Insert a new user into the database

First, we need to add our first domain name into the domains table

INSERT INTO `mailserver`.`virtual_domains`
  (`name`)
VALUES
  ('mydomain.com');

Second, we need to create the user. Replace mysupersecretpassword with your password.

INSERT INTO `mailserver`.`virtual_users`
  (`domain_id`, `password` , `email`)
VALUES
  ('1', ENCRYPT('mysupersecretpassword', CONCAT('$6$', SUBSTRING(SHA(RAND()), -16))), '[email protected]');

Third, we can optionally specify an alias (secondary email address) for the user.

INSERT INTO `mailserver`.`virtual_aliases`
  (`domain_id`, `source`, `destination`)
VALUES
  ('1', '[email protected]', '[email protected]');

Type exit once you are done to leave the context of MariaDB.

Install Packages for Postfix and Dovecot

Postfix is what we call a Mail Transport Agent (MTA) and is responsible for actually sending/receive the messages from the internet. Later, we will talk about Dovecot which will be our MDA (Mail Delivery Agent) (what actually interacts with the mailbox).

The following command will install postfix, dovecot, and pull the packages to interact with MySQL. Although these are labeled MySQL, they should interact fine with MariaDB.

sudo apt-get install postfix postfix-mysql dovecot-core dovecot-imapd dovecot-lmtpd dovecot-mysql

During the installation of Postfix, you will be prompted to configure the connection type to the mail server.
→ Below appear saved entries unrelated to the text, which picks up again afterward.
-- ==== Sys2Proof/Machine/Engine.lean ====
section
/-! DEFINITION. One step of the engine (fetch, decode and execute during `DEC`; one pixel or phase during `ENC`) and one
access of the host (spec/00 R8, R9; spec/45; log 16). -/

namespace Sys2Proof.Machine

/-! ### Fetch -/

/-- What a fetch at `RP` brings (R47). -/
inductive Fetched where
  /-- the bytes of one record -/
  | bytes (bs : List Byte)
  /-- the file ends first -/
  | short
  /-- a byte below `IN_LEN` was never written (U2) -/
  | unwritten
  deriving DecidableEq, Repr

/-- The bytes of the record at `RP` in context `c`. The engine never reads at or beyond `IN_LEN` (R47), and it reads no
byte beyond those that decide the outcome (R148, R210). -/
def fetchRecord (c : Ctx) (s : State) : Fetched :=
  if s.inLen.toNat < s.work.rp + needBytes c then .short
  else
    match s.ibuf.readRange s.work.rp (needBytes c) with
    | none => .unwritten
    | some pre =>
      if s.inLen.toNat < s.work.rp + recordLen c pre then .short
      else
        match s.ibuf.readRange s.work.rp (recordLen c pre) with
        | none => .unwritten
        | some bs => .bytes bs

/-- The error of a file that ends inside a record: `FormatError` in the header, `PixelCountMismatch` in the stream
(R47). -/
def shortError : Ctx → ErrKind
  | .cmd => .formatError
  | .header => .formatError
  | .palette => .formatError
  | .stream _ => .pixelCountMismatch

/-- Fetch, decode and execute one instruction of the file in context `c`. Bytes that are no instruction are a
`FormatError` (R210 to R213). -/
def runRecordAt (c : Ctx) (s : State) : Result :=
  match fetchRecord c s with
  | .short => .next (raise (shortError c) s)
  | .unwritten => .fault (.unwritten .ibuf s.work.rp)
  | .bytes bs =>
    match decode c bs with
    | .error _ => .next (raise .formatError s)
    | .ok (i, _) => exec i s

/-! ### The engine -/

/-- One step of the stream decoders (R221 to R228): the next record while a pixel is still needed, else the end. -/
def decodeStep (h : Hdr) (s : State) : Result :=
  if s.work.pix < h.pixels then runRecordAt (.stream h.kind) s else settle s (endStream h s)

/-- The header step of `DEC`: `IN_LEN` must fit `IBUF` before anything is read (R57, R231). -/
def headerParseStep (s : State) : Result :=
  if fits s.inLen.toNat s.caps.ibuf then runRecordAt .header s else .next (raise .bufferOverflow s)

/-- One step of the command in progress. With no command in progress the engine does nothing (R27). -/
def engineStep (s : State) : Result :=
  match s.job with
  | .none => .next s
  | .decHeader => headerParseStep s
  | .decPalette _ _ => runRecordAt .palette s
  | .decStream h => decodeStep h s
  | .encStart => settle s (encStart s)
  | .encPalette kind i => settle s (paletteStep kind i s)
  | .encHeader kind => settle s (headerStep kind s)
  | .encPalOut kind i => settle s (paletteOutStep kind i s)
  | .encStream kind => settle s (encodeStep kind s)

/-! ### The host -/

/-- A write to `CMD` runs the command of its low two bits (R11, R12, U8). -/
def portCommand (v : Word) (s : State) : Result :=
  exec (decodeCmd (v.setWidth 2)) (answer .ack s)

/-- One host access, already taken from the list. -/
def portAccess (op : HostOp) (s : State) : Result :=
  match op with
  | .tick => .next s
  | .wait => .next (answer (.word ((statusCode s.status).setWidth 32)) s)
  | .readReg off => portReadReg off s
  | .writeReg off v => if off = 0x00 then portCommand v s else portWriteReg off v s
  | .readIbuf a => readCell .ibuf s.ibuf s.caps.ibuf Resp.byte a s
  | .writeIbuf a v => portWriteIbuf a v s
  | .readObuf a => readCell .obuf s.obuf s.caps.obuf Resp.byte a s
  | .readPal i => readCell .pal s.pal (some 256) Resp.pixel i s
  | .pixelRead x y => portPixelRead x y s
  | .pixelWrite x y p => portPixelWrite x y p s
  | .rst => .next (answer .ack (resetEngine s))

/-- A host access in any state: while `BUSY` all but a few have no defined outcome (R17, U1). -/
def hostAccess (op : HostOp) (s : State) : Result :=
  if s.status = .busy ∧ allowedWhileBusy op = false then .fault .hostAccessWhileBusy else portAccess op s

/-- One step of the machine: the next host access if there is one, else one step of the engine. `tick` and `wait` leave
the step to the engine, `wait` for as long as the state is `BUSY` (log 1, log 16). -/
def machineStep (s : State) : Result :=
  match s.host with
  | [] => engineStep s
  | .tick :: rest => engineStep (setHost rest s)
  | .wait :: rest =>
    if s.status = .busy then engineStep s else hostAccess .wait (setHost rest s)
  | op :: rest => hostAccess op (setHost rest s)

/-! ### Placing an instruction where the next step fetches it (log 19) -/

/-- The header of a 16 by 16 image whose stream has records of this kind. -/
def sampleHdr (kind : RecordKind) : Hdr :=
  { version := match kind with
      | .pix => 1
      | .run => 2
      | .delta => 4
      | _ => 3
    headerLen := 12, width := 16, height := 16, depth := 8, rle := 0, k := 0, kind := kind }

/-- The bytes of an instruction of context `c` placed so that the next step decodes them: a `CMD` write for a command;
otherwise a `DEC` in progress in the phase that `c` names, with the bytes at `RP` and the file ending after them. -/
def placeBytes (c : Ctx) (bs : List Byte) (s : State) : State :=
  let running (j : Job) (rp : Nat) : State :=
    { s with
      status := .busy, err := .none, job := j, host := [],
      work := { s.work with rp := rp, pix := 0 },
      ibuf := s.ibuf.writeRange rp bs,
      inLen := BitVec.ofNat 32 (rp + bs.length) }
  match c with
  | .cmd => { s with host := [.writeReg 0x00 ((bs.headD 0).setWidth 32)] }
  | .header => running .decHeader 0
  | .palette => running (.decPalette { sampleHdr .idx with k := 1 } 0) 14
  | .stream kind => running (.decStream (sampleHdr kind)) 12

end Sys2Proof.Machine
end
In this case, select Internet Site for the mail configuration.

On the second installation prompt, it will ask for the domain name used in receiving email. In this prompt, specify one of the domain names you will be using for your users. For example, if your email addresses are going to be [email protected] you would specify mydomain.com for this prompt. Don’t worry if you have multiple email addresses, we will cover that later on.

Configure Postfix to leverage MariaDB

First, let’s create a backup of the Postfix configuration, so we have a baseline to refer back to.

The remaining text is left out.